Maternally transmitted non-bacterial male killer in Drosophila biauraria

A maternally inherited, all-female trait is widely found among arthropods, which is caused by bacterial endosymbionts such as Wolbachia, Rickettsia, Spiroplasma and Cardinium We discovered a single female of Drosophila biauraria, collected from Tomakomai, Hokkaido, Japan, that produced all-female offspring. This all-female trait was maternally inherited in the iso-female line (SP12F) by backcrossing with males of a normal line (SP11-20) with a 1 : 1 sex ratio derived from the same population. The all-female trait was not affected by tetracycline treatment performed for two consecutive generations.

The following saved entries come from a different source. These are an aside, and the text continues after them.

-- ==== Sys2Proof/Machine/ControlFlow.lean ====
section
/-! DEFINITION. The meanings of 41_control_flow.md. Each of them sets `pc` itself (R56). -/

namespace Sys2Proof.Machine

/-- `00EE` RET (R120). -/
def execRet (s : State) : Host.Outcome State Fault Refusal :=
  if h : 0 < s.SP.val then .next (s.popPc h) else raise .stackUnderflow .ret none s

/-- `1NNN` JP NNN (R121). -/
def execJp (nnn : Addr12) (s : State) : Host.Outcome State Fault Refusal := .next (s.goto (zext16 nnn))

/-- `2NNN` CALL NNN (R122). -/
def execCall (nnn : Addr12) (s : State) : Host.Outcome State Fault Refusal :=
  if h : s.SP.val < 16 then .next ((s.push (s.pc + 2#16) h).goto (zext16 nnn))
  else raise .stackOverflow (.call nnn) none s

/-- `3XNN` SE Vx, NN (R123). -/
def execSeImm (x : Reg) (nn : Byte) (s : State) : Host.Outcome State Fault Refusal :=
  .next (s.skipIf (decide (s.V[x] = nn)))

/-- `4XNN` SNE Vx, NN (R124). -/
def execSneImm (x : Reg) (nn : Byte) (s : State) : Host.Outcome State Fault Refusal :=
  .next (s.skipIf (decide (s.V[x] ≠ nn)))

/-- `5XY0` SE Vx, Vy (R125). -/
def execSeReg (x y : Reg) (s : State) : Host.Outcome State Fault Refusal :=
  .next (s.skipIf (decide (s.V[x] = s.V[y])))

/-- `9XY0` SNE Vx, Vy (R126). -/
def execSneReg (x y : Reg) (s : State) : Host.Outcome State Fault Refusal :=
  .next (s.skipIf (decide (s.V[x] ≠ s.V[y])))

/-- `BNNN` JP V0, NNN (R127): the sum is not masked to 12 bits. -/
def execJpV0 (nnn : Addr12) (s : State) : Host.Outcome State Fault Refusal :=
  .next (s.goto (BitVec.ofNat 16 (nnn.toNat + (s.jumpOffset nnn).toNat)))

end Sys2Proof.Machine
end

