theorem witness_StepRunsDecodedInstruction_runs :
    (start 0x6005#16).AtInstr (.ldImm 0 0x05#8) ∧
    ∃ t, exec (.ldImm 0 0x05#8) { start 0x6005#16 with started := true } = .next t ∧ t.halted = false :=
  ⟨at_start (by decide), _, rfl, by decide⟩

/-- The last address with room for a word. -/
theorem witness_StepRunsDecodedInstruction_at_top :
    ((State.reset.storeWord 0xFFE 0x6001#16).goto 0x0FFE#16).AtInstr (.ldImm 0 0x01#8) :=
  at_start (by decide)

theorem witness_StepRunsDecodedInstruction_halts :
    (start 0x00EE#16).AtInstr .ret ∧
    ∃ t, exec .ret { start 0x00EE#16 with started := true } = .next t ∧ t.halted = true :=
  ⟨at_start (by decide), _, rfl, by decide⟩

/-- Both sides of the bound. -/
theorem witness_FetchBound :
    (State.reset.goto 0x0FFF#16).halted = false ∧ (State.reset.goto 0x0FFF#16).pc.toNat ≥ 0x0FFF ∧
    (State.reset.goto 0x0FFE#16).pc.toNat < 0x0FFF := by decide

/-- At both ends of the addresses of a word. -/
theorem witness_UnknownWordHalts :
    (start 0x0123#16).halted = false ∧ (start 0x0123#16).pc.toNat ≤ 0xFFE ∧
    decode (start 0x0123#16).wordAtPc = none ∧ (State.reset.goto 0x0FFE#16).pc.toNat ≤ 0xFFE ∧
    decode (State.reset.goto 0x0FFE#16).wordAtPc = none := by decide

theorem witness_HaltedCycleIsNoOp : { State.reset with halted := true }.halted = true := by decide

theorem witness_TimersTickOncePerExecutedCycle :
    (∃ t, step (start 0x6005#16) = .next t ∧ t.halted = false) ∧
    ∃ t, step (start 0x00EE#16) = .next t ∧ t.halted = true :=
  ⟨⟨_, rfl, by decide⟩, _, rfl, by decide⟩

theorem witness_FaultsArePrecise :
    (start 0x00EE#16).halted = false ∧ ∃ t, step (start 0x00EE#16) = .next t ∧ t.halted = true :=
  ⟨by decide, _, rfl, by decide⟩

/-- Every kind of fault is one that a running state has. -/
theorem witness_FaultsAreTheTable :
    [start 0x0123#16, { start 0x2300#16 with SP := 16 }, start 0x00EE#16, State.reset.goto 0x0FFF#16,
      (start 0xF033#16).writeI 0x0FFE#16, (start 0xE09E#16).writeV 0 0x10#8].map
      (fun s => (s.halted, (faultOf s).map FaultRecord.kind)) =
    [(false, some .unknownOpcode), (false, some .stackOverflow), (false, some .stackUnderflow),
      (false, some .fetchOutOfBounds), (false, some .dataOutOfBounds), (false, some .keyOutOfRange)] := by
  decide

/-- The last values that raise no fault. -/
theorem witness_FaultsAreTheTable_bounds :
    [{ start 0x2300#16 with SP := 15 }, { start 0x00EE#16 with SP := 1 },
      (start 0xF033#16).writeI 0x0FFD#16, (start 0xF155#16).writeI 0x0FFE#16,
      (start 0xF165#16).writeI 0x0FFE#16, (start 0xD012#16).writeI 0x0FFE#16,
      (start 0xD010#16).writeI 0xFFFF#16, (start 0xE09E#16).writeV 0 0x0F#8].filterMap faultOf = [] := by
  decide

/-- A state with a program, a lit pixel and a return address. -/
def busy : State :=
  { start 0x00EE#16 with FB := [(31, 63)], SP := 1, STACK := (Vector.replicate 16 0#16).set 0 0x1000#16 }

theorem busy_inv : busy.Inv where
  mem_wf := by decide
  fb_wf := by decide
  cfg_wf := by decide
  pc_le := by decide
  stack_le := by decide
  fault_iff := by decide
  halted_started := by decide
  halted_tone := by decide
  fault_record := by simp [busy, start, State.storeWord, State.reset]

theorem witness_StepKeepsInv : busy.Inv ∧ ∃ t, step busy = .next t ∧ t.pc = 0x1000#16 :=
  ⟨busy_inv, _, rfl, by decide⟩

theorem witness_ResetMeetsInv : Config.wf { fbW := 1, fbH := 1, shiftUsesVy := true } = true := by decide

theorem witness_ReachableStatesMeetInv :
    Reachable (transact (transact (State.boot {}) (.load [0x60#8, 0x05#8])).1 (.cycle 0 0)).1 :=
  .transact _ _ (.transact _ _ (.boot _ (by decide)))

theorem witness_MemoryChangesOnlyByStores_bcd :
    ∃ t, step (((start 0xF033#16).writeI 0x0FFD#16).writeV 0 0xFF#8) = .next t ∧
      t.M.read 0xFFF ≠ (((start 0xF033#16).writeI 0x0FFD#16).writeV 0 0xFF#8).M.read 0xFFF :=
  ⟨_, rfl, by decide⟩

theorem witness_MemoryChangesOnlyByStores_block :
    ∃ t, step (((start 0xF155#16).writeI 0x0300#16).writeV 1 0x22#8) = .next t ∧
      t.M.read 0x301 ≠ (((start 0xF155#16).writeI 0x0300#16).writeV 1 0x22#8).M.read 0x301 :=
  ⟨_, rfl, by decide⟩

theorem witness_StackChangesOnlyByCallAndRet :
    (∃ t, step (start 0x2300#16) = .next t ∧ t.SP ≠ (start 0x2300#16).SP) ∧
    ∃ t, step busy = .next t ∧ t.SP ≠ busy.SP :=
  ⟨⟨_, rfl, by decide⟩, _, rfl, by decide⟩

theorem witness_DisplayChangesOnlyByClsAndDrw :
    (∃ t, step (start 0x00E0#16) = .next t ∧ t.dirty ≠ (start 0x00E0#16).dirty) ∧
    ∃ t, step ((start 0xD011#16).writeI 0x0200#16) = .next t ∧ t.FB ≠ ((start 0xD011#16).writeI 0x0200#16).FB :=
  ⟨⟨_, rfl, by decide⟩, _, rfl, by decide⟩

theorem witness_RegistersChangeOnlyByTheTable :
    ∃ t, exec (.addReg 1 2) ((State.reset.writeV 1 0xFF#8).writeV 2 0x02#8) = .next t ∧
      t.V[flagReg] ≠ ((State.reset.writeV 1 0xFF#8).writeV 2 0x02#8).V[flagReg] :=
  ⟨_, rfl, by decide⟩

theorem witness_SpecialRegistersChangeOnlyByTheirInstructions :
    (∃ t, exec (.ldI 0x300#12) State.reset = .next t ∧ t.I ≠ State.reset.I) ∧
    (∃ t, exec (.loadRegs 0) { State.reset with cfg := { memIncrementsI := true } } = .next t ∧
      t.I ≠ State.reset.I) ∧
    (∃ t, exec (.ldDTVx 0) (State.reset.writeV 0 0x02#8) = .next t ∧ t.DT ≠ State.reset.DT) ∧
    ∃ t, exec (.ldSTVx 0) (State.reset.writeV 0 0x02#8) = .next t ∧ t.ST ≠ State.reset.ST :=
  ⟨⟨_, rfl, by decide⟩, ⟨_, rfl, by decide⟩, ⟨_, rfl, by decide⟩, _, rfl, by decide⟩

theorem witness_NonStoringInstructionsKeepMemory :
    (∀ x, Instr.loadRegs 15 ≠ .bcd x) ∧ (∀ x, Instr.loadRegs 15 ≠ .storeRegs x) ∧
    ∃ t, exec (.loadRegs 15) State.reset = .next t :=
  ⟨by simp, by simp, _, rfl⟩

theorem witness_InputsReachOnlyTheirReaders :
    (start 0xC0FF#16).AtInstr (.rnd 0 0xFF#8) ∧
    (readsRandom (.rnd 0 0xFF#8) = true → (⟨0#16, 7#8⟩ : CycleInput).rnd = (⟨1#16, 7#8⟩ : CycleInput).rnd) ∧
    (readsKeys (.rnd 0 0xFF#8) = true → (⟨0#16, 7#8⟩ : CycleInput).keys = (⟨1#16, 7#8⟩ : CycleInput).keys) :=
  ⟨at_start (by decide), by decide, by decide⟩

However, the microinjection of filter-sterilized homogenate of SP12F females into SP11-20 females established all-female matrilines. Our data suggest the role of transmissible agents, most likely viruses, but not bacteria or protists, as the possible cause of the all-female phenotype, which is likely to be achieved by killing of male embryos because egg hatch rates of SP12F were nearly half those of SP11-20. This is the first report in Diptera to demonstrate a maternally inherited virus-like element as the cause of the male-killing phenotype in D. biauraria.